The Patron Saint of Artist Fatherhood
Michael Andrews lights the way
Icon: Michael Andrews
Melanie and Me Swimming (1978-9) is a masterpiece of twentieth century painting. Melanie is Michael Andrews’s daughter, an only child, and in the picture she is learning to swim in a dark rock pool while on holiday in Scotland. Part of the Tate collections, the painting is apparently one of the most popular postcard reproductions available in the gift shop. Speaking to The Standard in 2012, Melanie explains why:
“I think people wish they’d had a relationship like that with their father.”
She goes on to describe how her father’s practice intersected with her childhood:
“I don’t think Dad planned the picture. It just evolved out of the situation. When I started school, a few years before, he had started painting a series of fish, titled ‘School’ … I was about to leave primary school, was starting to wear school uniform, and the point about the fish was that they were wearing a kind of uniform; the picture is about my reaching another age. Everything about Dad’s paintings, whatever their subject matter, was to do with social situations and the way that people integrate and interact. That’s what makes them, like him, so enduring and so well-loved.”
I find this absolutely incredible, because while women artists have fought very hard for decades for the possibility of being taken seriously as artists regardless of whether or not motherhood becomes a part of their work, we very really encounter man artists who make fatherhood a core part of the content of his work. With Michael, maybe, we can see that there is a possibility for a loving family life to become constitutive of a practice that is generative, profound, and roundly respected. But it took both time and distance to get there.
The arc of Michael’s work is often understood in relatively simple terms: from the human landscape of early paintings of parties to the later humanist landscapes of Scotland and Australia, and from the groups of friends in those same party paintings to his later schools of fish.

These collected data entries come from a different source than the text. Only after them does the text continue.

/-- One sinc output in Q1.31 from its trimmed bits in sixteenths, normalised by 1 / M^N with an error below 2^-24 of full
scale, and whether it clamped; all ones clamp to 1 - 2^-31 (R74; the error is open: log 6). -/
def sincOut (n m : Nat) (xs : List Int) : Int × Bool :=
  let den : Int := 16 * (m : Int) ^ n
  let y := (sincSums m n xs).headD 0
  if y = den then (2 ^ 31 - 1, true)
  else clamp32 (y * 2 ^ 31 / den + ((Config.sincError n m xs % 255 : Nat) : Int) - 127)

/-- The newest k sinc outputs, newest first: one every m bits, the newest ending with the newest bit. -/
def sincWords (n m : Nat) : Nat → List Int → List (Int × Bool)
  | 0, _ => []
  | k + 1, xs => sincOut n m (xs.take (sincLen n m)) :: sincWords n m k (xs.drop m)

/-- The longest run of equal bits. -/
def longestRun : Option Bool → Nat → List Bool → Nat
  | _, _, [] => 0
  | prev, n, b :: bs =>
    let k := if prev = some b then n + 1 else 1
    max k (longestRun (some b) k bs)

/-- The bits within a FIR output's span, after the trim's whole-bit delay (R86; the span is an inference: log 6). -/
def Chan.spanLen (c : Chan) (i : InId) : Nat :=
  let m := c.fld (Reg.SINC_CFG i) Fld.SINC_CFG_OSR
  sincLen (c.fld (Reg.SINC_CFG i) Fld.SINC_CFG_ORDER) m + (c.fld (Reg.FIR_CFG i) Fld.FIR_CFG_TAPS - 1) * m

/-- The sinc stage takes `bits`, oldest first: INV, the trim, and a sinc output every M bits into the FIR's delay line, the
newest of which is posted on the fabric, `age` cycles before the next latch (R25, R74, R97). -/
def Chan.sincStep (c : Chan) (i : InId) (bits : List Bool) (age : Nat) : Chan :=
  let x := c.inp i
  let inv := c.bit (Reg.SDI_CFG i) Fld.SDI_CFG_INV
  let n := c.fld (Reg.SINC_CFG i) Fld.SINC_CFG_ORDER
  let m := c.fld (Reg.SINC_CFG i) Fld.SINC_CFG_OSR
  let taps := c.fld (Reg.FIR_CFG i) Fld.FIR_CFG_TAPS
  let whole := c.fld (Reg.SDI_TRIM i) Fld.SDI_TRIM_BITS
  let all := (bits.map fun b => b != inv).reverse ++ x.bits
  let late := all.drop whole
  let ws := sincWords n m (ceilDiv bits.length m) (trimmed (c.fld (Reg.SDI_TRIM i) Fld.SDI_TRIM_FRAC) late)
  let c := c.setInp i { x with
    bits := all.take (whole + c.spanLen i + 1),
    delay := (ws.map (fun w => BitVec.ofInt 32 w.1) ++ x.delay).take taps,
    clamps := (ws.map Prod.snd ++ x.clamps).take taps,
    run := longestRun none 0 (late.take (c.spanLen i)) }
  match ws with
  | [] => c
  | w :: _ => c.postAged (0x10 + i.val) (BitVec.ofInt 32 w.1) (if w.2 then 2 else 0) age

/-! ## FIR, fade, DC blocker and decimator (R75 to R81) -/

/-- The FIR sum in 2^-93 of full scale, exactly (R75). -/
def firSum (bank : List (Nat × FirTap)) : Nat → List Word → Int
  | _, [] => 0
  | k, x :: xs =>
    let t := sget (fun _ => ⟨0, 0⟩) bank k
    t.coef.toInt * x.toInt * 2 ^ (31 - t.shift.toNat) + firSum bank (k + 1) xs

/-- A FIR output in the image's format of `frac` fraction bits: to nearest, ties upward, clamped (R75). DESIGN CHOICE (log
39): R75's product is taken as it stands also for the single coefficient 1 − 2^−31 of R73, which then changes a sample beyond
half of full scale by one step. -/
def firOut (bank : List (Nat × FirTap)) (frac : Nat) (xs : List Word) : Int × Bool :=
  clamp32 (roundQuot false (firSum bank 0 xs * 2 ^ frac) (2 ^ 93))

/-- A fade weight rounded to Q1.31 (R77). DESIGN CHOICE (log 38): to nearest, ties upward. -/
def fadeWeight (k l : Nat) : Nat := (2 * k * 2 ^ 31 + l) / (2 * l)

/-- The blend of output k of a fade of L outputs; its rounding to the output format is open (log 2). -/
def fadeOut (k l : Nat) (old new : Int) : Int × Bool :=
  if k = l then (new, false)
  else clamp32 (quantFloor 1 (old * fadeWeight (l - k) l + new * fadeWeight k l) (2 ^ 31))

/-- The FIR output with the fade in progress: the value, whether anything clamped, and the input and registers after it
(R75, R77). -/
def Chan.firStep (c : Chan) (i : InId) : Int × Bool × Chan :=
  let x := c.inp i
  let b1 := c.bit (Reg.FIR_CFG i) Fld.FIR_CFG_BANK
  let act := if b1 then x.bank1 else x.bank0
  let new := if b1 then x.bank0 else x.bank1
  let y0 := firOut act x.frac x.delay
  match x.fade with
  | none => (y0.1, y0.2, c)
  | some (k, l) =>
    let y1 := firOut new x.frac x.delay
    let y := fadeOut (k + 1) l y0.1 y1.1
    let sat := y0.2 || y1.2 || y.2
    if k + 1 < l then (y.1, sat, c.setInp i { x with fade := some (k + 1, l) })
    else (y.1, sat, ((c.setInp i { x with fade := none }).setFld (Reg.FIR_CFG i) Fld.FIR_CFG_BANK
        (if b1 then 0 else 1)).setFld (Reg.FIR_XF i) Fld.FIR_XF_BUSY 0)

/-- α = 1 − exp(−2π f_c / f_F) in 2^-64, for the corner in 0.01 Hz and the FIR output rate RATE / (M × D_f) (R79; its
width is open: log 3). -/
def Chan.dcbAlpha (c : Chan) (i : InId) : Nat :=
  let num := 2 * realPi.toNat * c.fld (Reg.DCB_CFG i) Fld.DCB_CFG_CORNER *
    (c.fld (Reg.SINC_CFG i) Fld.SINC_CFG_OSR * c.fld (Reg.FIR_CFG i) Fld.FIR_CFG_DEC)
  let den := 100 * 125000 * max 1 (c.fld (Reg.SDI_CFG i) Fld.SDI_CFG_RATE)
  (quantFloor 5 (realOne - expNeg (num / den)) (2 ^ 32)).toNat

/-- α is computed (R79): when CORNER lands, and at a channel start from the register as it stands (log 3). -/
def Chan.setAlpha (c : Chan) (i : InId) : Chan := c.onInp i fun x => { x with alpha := c.dcbAlpha i }

/-- The estimate after a sample x: e + α (x − e), with 24 bits below the sample's last (R79). -/
def dcbNext (alpha : Nat) (x e : Int) : Int := e + quantFloor 6 (alpha * (x * 2 ^ 24 - e)) (2 ^ 64)

/-- The DC blocker on an output x: y = x − e with whether it clamped, then the step of e, which DCB_EST shows (R79,
R103). -/
def Chan.dcBlock (c : Chan) (i : InId) (x : Int) : Int × Bool × Chan :=
  let n := c.inp i
  if !c.bit (Reg.DCB_CFG i) Fld.DCB_CFG_EN then (x, false, c)
  else
    let y := clamp32 (quantFloor 3 (x * 2 ^ 24 - n.e.toInt) (2 ^ 24))
    let e := if c.bit (Reg.DCB_CFG i) Fld.DCB_CFG_FREEZE then n.e else BitVec.ofInt 56 (dcbNext n.alpha x n.e.toInt)
    (y.1, y.2, (c.setInp i { n with e := e }).put (Reg.DCB_EST i) (e.extractLsb' 24 32))

/-- The plain decimator: every D_d-th output awaits its posting; while the phase is open, each one may be the one that the
latch will take (R81, R84). The flag: it replaces a chain output that the fabric has not carried yet (R30). -/
def Chan.decimate (c : Chan) (i : InId) (o : ChainOut) : Chan × Bool :=
  let x := c.inp i
  let n := x.decCount + 1
  if x.phaseOpen then (c.setInp i { x with out := some o, decCount := 0 }, false)
  else if max 1 (c.fld (Reg.DEC_CFG i) Fld.DEC_CFG_DEC) ≤ n then
    (c.setInp i { x with out := some o, decCount := 0 }, x.out.isSome)
  else (c.setInp i { x with decCount := n }, false)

Each painting, taken on its own, is so mysterious and enigmatic, so impeccably composed, that it seems impossible to talk about them in broad strokes like this, as if this group of barracuda and that school of butterfly fish were separate projects entirely. And yet, at the same time, within each painting there are universes, spirals of nested configurations. Each painting stands alone, legible in its entirety, a complete key to and representation of a profound practice of looking and seeing. It says everything and lacks nothing, a perfectionist poetic economy of visual language that is crisp and disciplined, allusive and generous.
Some of Michael’s best known works tie into the same social graph that we have visited on several occasions. Colony Room I (1962) pictures Bacon and Freud.
A few years prior, in 1957, he painted a mural after Bonnard that sat over a banquette. When it was removed from the wall and restored, in 2008, it was framed to keep its trademark L-shape.
Michael himself is pictured in Celia Paul’s Colony of Ghosts, the darker figure on the far right blending into the shadowy corner of the table.
This is his position within this historical narrative: he is always the figure on the edge, painting the party if barely partaking, moving into the periphery, slowly traveling towards the space of the austere. He described his work:
“Identity and community—and identity in community; that’s my prevailing preoccupation.”
Melanie and Me Swimming was the first of a “Holiday” series, which went on to include a couple of incredible paintings of Michael and his companions on a deer hunt. While they share a landscape—the same Scottish estate—they are barely recognizable as the same series, and the deer pictures are more often lumped in with Michael’s landscapes of Scotland.
You can see something there, though, that engages with the swimming picture. Two figures alone in a natural landscape, a direct human bond that sits within the space of the sublime, engaged in activity face to face or shoulder to shoulder. Sport as an ethics of engagement with man and nature, maybe. Melanie and Me, as Melanie herself mentioned, also sits easily alongside the schools of fish. It is both-and, simultaneously within and without, a pool and a cosmos, a world unto itself that expands to swallow up darkness around it.